- [Required action]
Look below for the line containing "never goes back, and"; from there through the line containing "(∀ (a b c : Strap)", both lines included, please set down each line exactly and nothing else.

▬▬▬

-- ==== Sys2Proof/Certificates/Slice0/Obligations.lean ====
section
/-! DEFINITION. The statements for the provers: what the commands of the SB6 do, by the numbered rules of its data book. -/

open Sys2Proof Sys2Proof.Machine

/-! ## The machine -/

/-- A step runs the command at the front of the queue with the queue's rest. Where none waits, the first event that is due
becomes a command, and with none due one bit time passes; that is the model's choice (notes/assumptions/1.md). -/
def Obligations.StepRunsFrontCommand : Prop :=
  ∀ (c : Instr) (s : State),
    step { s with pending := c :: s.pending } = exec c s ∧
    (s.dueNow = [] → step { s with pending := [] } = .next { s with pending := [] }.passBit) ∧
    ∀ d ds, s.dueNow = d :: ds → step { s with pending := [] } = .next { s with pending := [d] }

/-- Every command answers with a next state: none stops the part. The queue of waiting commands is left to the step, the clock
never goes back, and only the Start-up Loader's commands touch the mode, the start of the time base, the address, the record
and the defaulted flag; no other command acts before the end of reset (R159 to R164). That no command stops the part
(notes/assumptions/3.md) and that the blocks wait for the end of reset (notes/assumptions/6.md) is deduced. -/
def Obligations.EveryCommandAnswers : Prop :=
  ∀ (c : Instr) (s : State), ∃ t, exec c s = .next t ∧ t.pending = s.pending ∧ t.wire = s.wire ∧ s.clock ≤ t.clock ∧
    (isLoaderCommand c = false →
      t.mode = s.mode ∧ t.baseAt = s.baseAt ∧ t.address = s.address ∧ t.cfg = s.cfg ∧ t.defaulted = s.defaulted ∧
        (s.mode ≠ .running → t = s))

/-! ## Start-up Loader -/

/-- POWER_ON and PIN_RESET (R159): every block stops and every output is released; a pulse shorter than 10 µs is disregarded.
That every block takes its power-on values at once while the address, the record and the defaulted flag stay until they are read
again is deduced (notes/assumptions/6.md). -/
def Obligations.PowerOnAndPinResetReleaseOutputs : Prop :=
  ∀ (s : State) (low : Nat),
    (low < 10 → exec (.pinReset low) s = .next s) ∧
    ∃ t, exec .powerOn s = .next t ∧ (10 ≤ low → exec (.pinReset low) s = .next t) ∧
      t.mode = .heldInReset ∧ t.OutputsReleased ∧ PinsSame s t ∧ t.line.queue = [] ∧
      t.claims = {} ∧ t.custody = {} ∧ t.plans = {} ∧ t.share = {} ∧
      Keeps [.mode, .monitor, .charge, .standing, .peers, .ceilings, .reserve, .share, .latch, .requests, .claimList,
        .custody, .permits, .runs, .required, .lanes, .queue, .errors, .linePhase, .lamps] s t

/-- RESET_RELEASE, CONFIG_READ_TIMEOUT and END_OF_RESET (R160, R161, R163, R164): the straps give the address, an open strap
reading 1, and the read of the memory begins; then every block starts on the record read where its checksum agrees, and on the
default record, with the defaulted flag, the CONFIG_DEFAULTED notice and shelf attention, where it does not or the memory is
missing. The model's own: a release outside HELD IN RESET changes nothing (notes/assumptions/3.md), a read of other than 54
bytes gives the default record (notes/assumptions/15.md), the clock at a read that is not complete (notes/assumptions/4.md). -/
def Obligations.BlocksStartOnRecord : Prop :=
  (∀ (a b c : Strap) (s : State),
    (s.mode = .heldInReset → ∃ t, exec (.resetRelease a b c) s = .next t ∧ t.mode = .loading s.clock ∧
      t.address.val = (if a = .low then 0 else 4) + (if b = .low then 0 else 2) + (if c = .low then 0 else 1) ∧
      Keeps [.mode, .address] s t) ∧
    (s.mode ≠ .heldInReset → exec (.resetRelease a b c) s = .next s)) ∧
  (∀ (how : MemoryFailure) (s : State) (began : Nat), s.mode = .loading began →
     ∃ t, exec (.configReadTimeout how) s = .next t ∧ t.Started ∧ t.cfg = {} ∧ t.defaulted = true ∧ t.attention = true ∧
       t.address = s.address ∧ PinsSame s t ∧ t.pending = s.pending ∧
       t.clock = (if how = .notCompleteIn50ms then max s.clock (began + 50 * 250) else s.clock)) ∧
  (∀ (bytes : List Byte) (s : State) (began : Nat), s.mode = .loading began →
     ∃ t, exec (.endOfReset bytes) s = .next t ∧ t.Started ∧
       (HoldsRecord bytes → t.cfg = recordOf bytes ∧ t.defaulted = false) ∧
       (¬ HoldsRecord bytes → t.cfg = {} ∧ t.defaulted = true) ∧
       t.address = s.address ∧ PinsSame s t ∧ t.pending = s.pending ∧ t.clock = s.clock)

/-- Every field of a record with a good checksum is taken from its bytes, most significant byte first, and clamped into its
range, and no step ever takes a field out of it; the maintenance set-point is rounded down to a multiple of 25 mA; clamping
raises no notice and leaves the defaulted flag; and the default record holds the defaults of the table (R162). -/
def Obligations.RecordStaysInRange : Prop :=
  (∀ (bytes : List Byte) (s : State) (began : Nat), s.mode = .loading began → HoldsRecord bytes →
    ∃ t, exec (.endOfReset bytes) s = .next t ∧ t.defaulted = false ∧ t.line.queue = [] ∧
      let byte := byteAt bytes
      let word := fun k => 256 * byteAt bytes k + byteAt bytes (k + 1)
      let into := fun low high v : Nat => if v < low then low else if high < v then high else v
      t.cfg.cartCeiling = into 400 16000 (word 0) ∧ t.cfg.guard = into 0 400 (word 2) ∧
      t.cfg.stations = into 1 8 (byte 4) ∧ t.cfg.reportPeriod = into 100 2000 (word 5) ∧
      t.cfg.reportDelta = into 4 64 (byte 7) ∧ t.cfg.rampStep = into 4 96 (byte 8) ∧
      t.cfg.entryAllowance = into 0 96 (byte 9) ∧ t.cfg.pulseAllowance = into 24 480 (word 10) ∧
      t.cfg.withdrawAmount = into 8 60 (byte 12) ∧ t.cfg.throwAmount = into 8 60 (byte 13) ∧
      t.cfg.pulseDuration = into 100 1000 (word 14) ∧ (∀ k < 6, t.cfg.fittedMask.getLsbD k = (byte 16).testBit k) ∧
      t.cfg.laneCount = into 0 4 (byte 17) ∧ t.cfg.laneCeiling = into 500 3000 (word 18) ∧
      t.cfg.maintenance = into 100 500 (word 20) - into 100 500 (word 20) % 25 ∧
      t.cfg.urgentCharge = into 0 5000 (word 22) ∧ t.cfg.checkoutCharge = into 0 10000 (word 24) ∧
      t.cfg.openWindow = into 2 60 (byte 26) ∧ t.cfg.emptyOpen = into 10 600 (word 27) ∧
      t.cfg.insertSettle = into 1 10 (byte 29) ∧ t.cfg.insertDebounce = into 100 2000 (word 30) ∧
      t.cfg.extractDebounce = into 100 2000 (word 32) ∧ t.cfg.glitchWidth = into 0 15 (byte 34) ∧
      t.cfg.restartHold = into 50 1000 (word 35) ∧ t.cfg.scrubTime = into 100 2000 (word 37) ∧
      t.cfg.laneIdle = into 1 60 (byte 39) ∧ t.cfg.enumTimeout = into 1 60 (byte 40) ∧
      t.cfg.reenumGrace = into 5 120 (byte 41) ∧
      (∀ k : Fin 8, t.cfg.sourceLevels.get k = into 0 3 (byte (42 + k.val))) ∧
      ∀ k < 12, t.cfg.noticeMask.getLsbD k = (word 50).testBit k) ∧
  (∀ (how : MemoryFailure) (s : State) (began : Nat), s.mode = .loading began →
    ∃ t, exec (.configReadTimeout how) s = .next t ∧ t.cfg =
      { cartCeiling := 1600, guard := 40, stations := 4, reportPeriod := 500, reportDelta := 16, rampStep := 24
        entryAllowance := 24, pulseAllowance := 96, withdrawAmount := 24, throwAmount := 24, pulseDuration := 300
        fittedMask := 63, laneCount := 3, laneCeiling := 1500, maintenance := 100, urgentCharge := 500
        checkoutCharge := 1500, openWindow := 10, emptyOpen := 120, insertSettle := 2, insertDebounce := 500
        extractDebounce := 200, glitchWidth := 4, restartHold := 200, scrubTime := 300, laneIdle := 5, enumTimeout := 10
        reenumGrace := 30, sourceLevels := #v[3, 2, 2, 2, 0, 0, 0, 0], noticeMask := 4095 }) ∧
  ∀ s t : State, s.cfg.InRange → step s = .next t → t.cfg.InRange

▬▬▬

- [Result for this exercise]
never goes back, and only the Start-up Loader's commands touch the mode, the start of the time base, the address, the record
and the defaulted flag; no other command acts before the end of reset (R159 to R164). That no command stops the part
(notes/assumptions/3.md) and that the blocks wait for the end of reset (notes/assumptions/6.md) is deduced. -/
def Obligations.EveryCommandAnswers : Prop :=
  ∀ (c : Instr) (s : State), ∃ t, exec c s = .next t ∧ t.pending = s.pending ∧ t.wire = s.wire ∧ s.clock ≤ t.clock ∧
    (isLoaderCommand c = false →
      t.mode = s.mode ∧ t.baseAt = s.baseAt ∧ t.address = s.address ∧ t.cfg = s.cfg ∧ t.defaulted = s.defaulted ∧
        (s.mode ≠ .running → t = s))

/-! ## Start-up Loader -/

/-- POWER_ON and PIN_RESET (R159): every block stops and every output is released; a pulse shorter than 10 µs is disregarded.
That every block takes its power-on values at once while the address, the record and the defaulted flag stay until they are read
again is deduced (notes/assumptions/6.md). -/
def Obligations.PowerOnAndPinResetReleaseOutputs : Prop :=
  ∀ (s : State) (low : Nat),
    (low < 10 → exec (.pinReset low) s = .next s) ∧
    ∃ t, exec .powerOn s = .next t ∧ (10 ≤ low → exec (.pinReset low) s = .next t) ∧
      t.mode = .heldInReset ∧ t.OutputsReleased ∧ PinsSame s t ∧ t.line.queue = [] ∧
      t.claims = {} ∧ t.custody = {} ∧ t.plans = {} ∧ t.share = {} ∧
      Keeps [.mode, .monitor, .charge, .standing, .peers, .ceilings, .reserve, .share, .latch, .requests, .claimList,
        .custody, .permits, .runs, .required, .lanes, .queue, .errors, .linePhase, .lamps] s t

/-- RESET_RELEASE, CONFIG_READ_TIMEOUT and END_OF_RESET (R160, R161, R163, R164): the straps give the address, an open strap
reading 1, and the read of the memory begins; then every block starts on the record read where its checksum agrees, and on the
default record, with the defaulted flag, the CONFIG_DEFAULTED notice and shelf attention, where it does not or the memory is
missing. The model's own: a release outside HELD IN RESET changes nothing (notes/assumptions/3.md), a read of other than 54
bytes gives the default record (notes/assumptions/15.md), the clock at a read that is not complete (notes/assumptions/4.md). -/
def Obligations.BlocksStartOnRecord : Prop :=
  (∀ (a b c : Strap) (s : State),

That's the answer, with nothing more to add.